-- ==== Sys2Proof/Tests/Slice0.lean ====
section
/-! SUPPORT. The model's own tests. A test's expected result is the vector of 95_test_vectors.md that it names (L1, L2),
or the rule it names. Three parts: the checks of WellFormed and the decoder, one step per instruction, and for every
statement with hypotheses a witness that meets them. -/

namespace Sys2Proof.Tests

-- One theorem at a time: checked side by side, these theorems' threads reserve more memory than a check allows.
set_option Elab.async false

open Sys2Proof Sys2Proof.Machine

/-! ## Helpers -/

/-- The state with the listed registers written. -/
def regs (rs : List (RegIdx × Byte)) (s : State) : State := rs.foldl (fun s p => s.setReg p.1 p.2) s

/-- The state with the listed bytes of memory written from `a` on. -/
def bytes (a : Nat) (bs : List Byte) (s : State) : State := s.setMem (memWrite s.mem a bs)

/-- One step of the state with the word placed at `pc`. -/
def run (w : Nat) (s : State) : Result := step (s.withFetchWord 16 w)

/-- The answer is a next state that passes the check. -/
def nextIs (r : Result) (check : State → Bool) : Bool :=
  match r with
  | .next t => check t
  | _ => false

/-- The core halted with this error record. -/
def haltedWith (kind : ErrorKind) (addr : Word) (word : Option Word) (info : Option Nat) (t : State) : Bool :=
  decide (t.status = .halted ⟨kind, addr, word, info⟩)

/-! ## WellFormed -/

/-- 30_encoding.md R85: an ignored field assembles as 0, so these are not assembled. -/
theorem test_wellformed_refuses_low_nibble :
    Instr.isAssembled (.skipVXEqualVY 1 2 0xF) = false ∧ Instr.isAssembled (.skipVXNotEqualVY 1 2 0x1) = false ∧
    Instr.isAssembled (.skipVXEqualVY 1 2 0) = true ∧ Instr.isAssembled (.skipVXNotEqualVY 1 2 0) = true ∧
    Instr.isAssembled (.shiftRight 1 0xF) = true := by decide

/-- 70_reset_and_hazards.md R283; vectors for ROM lengths 0, 3584 and 3585. -/
theorem test_wellformed_refuses_long_rom :
    romFits 3585 = false ∧ romFits 3584 = true ∧ romFits 0 = true := by decide

/-! ## The decoder: each word written bit by bit from the match column of 30_encoding.md R74 -/

/-- Families 0 to 7. -/
theorem test_decode_families_0_to_7 :
    decodeWord 0b0000000011100000 = .variant .clear ∧
    decodeWord 0b0000000011101110 = .variant .returnSub ∧
    decodeWord 0b0001000011101110 = .variant (.jump 0x0EE) ∧
    decodeWord 0b0010111111111111 = .variant (.gotoSub 0xFFF) ∧
    decodeWord 0b0011101001111111 = .variant (.skipEqual 0xA 0x7F) ∧
    decodeWord 0b0100000000000000 = .variant (.skipNotEqual 0 0) ∧
    decodeWord 0b0101000100101111 = .variant (.skipVXEqualVY 1 2 0xF) ∧
    decodeWord 0b0110111111111111 = .variant (.setVX 0xF 0xFF) ∧
    decodeWord 0b0111000000000001 = .variant (.addVX 0 1) := by decide

/-- Family 8, L2-E13. -/
theorem test_decode_family_8 :
    decodeWord 0b1000000100100000 = .variant (.move 1 2) ∧
    decodeWord 0b1000000100100001 = .variant (.or 1 2) ∧
    decodeWord 0b1000000100100010 = .variant (.and 1 2) ∧
    decodeWord 0b1000000100100011 = .variant (.xor 1 2) ∧
    decodeWord 0b1000000100100100 = .variant (.addReg 1 2) ∧
    decodeWord 0b1000000100100101 = .variant (.subVYFromVX 1 2) ∧
    decodeWord 0b1000000100100110 = .variant (.shiftRight 1 2) ∧
    decodeWord 0b1000000100100111 = .variant (.subVXFromVY 1 2) ∧
    decodeWord 0b1000000100101110 = .variant (.shiftLeft 1 2) := by decide

/-- Families 9 to E. -/
theorem test_decode_families_9_to_E :
    decodeWord 0b1001101010110101 = .variant (.skipVXNotEqualVY 0xA 0xB 5) ∧
    decodeWord 0b1010000100100011 = .variant (.setI 0x123) ∧
    decodeWord 0b1011111100000000 = .variant (.jumpWithOffset 0xF00) ∧
    decodeWord 0b1100010110101010 = .variant (.random 5 0xAA) ∧
    decodeWord 0b1101000100101111 = .variant (.draw 1 2 0xF) ∧
    decodeWord 0b1110001110011110 = .variant (.skipIfKey 3) ∧
    decodeWord 0b1110001110100001 = .variant (.skipIfNotKey 3) := by decide

/-- Family F, L2-E22. -/
theorem test_decode_family_F :
    decodeWord 0b1111010000000111 = .variant (.getDT 4) ∧
    decodeWord 0b1111010000001010 = .variant (.getKey 4) ∧
    decodeWord 0b1111010000010101 = .variant (.setDT 4) ∧
    decodeWord 0b1111010000011000 = .variant (.setST 4) ∧
    decodeWord 0b1111010000011110 = .variant (.addI 4) ∧
    decodeWord 0b1111010000101001 = .variant (.fontChar 4) ∧
    decodeWord 0b1111010000110011 = .variant (.bcdConvert 4) ∧
    decodeWord 0b1111010001010101 = .variant (.storeRegs 4) ∧
    decodeWord 0b1111010001100101 = .variant (.loadRegs 4) := by decide

/-- The residue, L2-E1, E4, E5, E14, E21, E23, with the words next to a variant's. -/
theorem test_decode_residue :
    ([0x0000, 0x00E1, 0x0123, 0x8128, 0x8129, 0x812A, 0x812B, 0x812C, 0x812D, 0x812F, 0xE39F, 0xE300, 0xE3A0,
      0xF400, 0xF4FF, 0xF456, 0xF466, 0xF430] : List Word).all (fun w => decide (decodeWord w = .noneWord)) = true := by
  decide +kernel

/-- 30_encoding.md R70: a word takes two bytes; 20_memory.md R55: the first is the high one. -/
theorem test_decode_bytes :
    decodeBytes [0x12] = .error .truncated ∧ decodeBytes [0x12, 0x34, 0x56] = .ok (.variant (.jump 0x234), [0x56]) ∧
    encode (.jump 0x234) = [0x12, 0x34] := by decide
=-=-=
▶ _Instructions to follow_:
Tell how many lines of the listing contain the string "kind", giving the number without any other words.

▶ _Solution to this exercise_:
2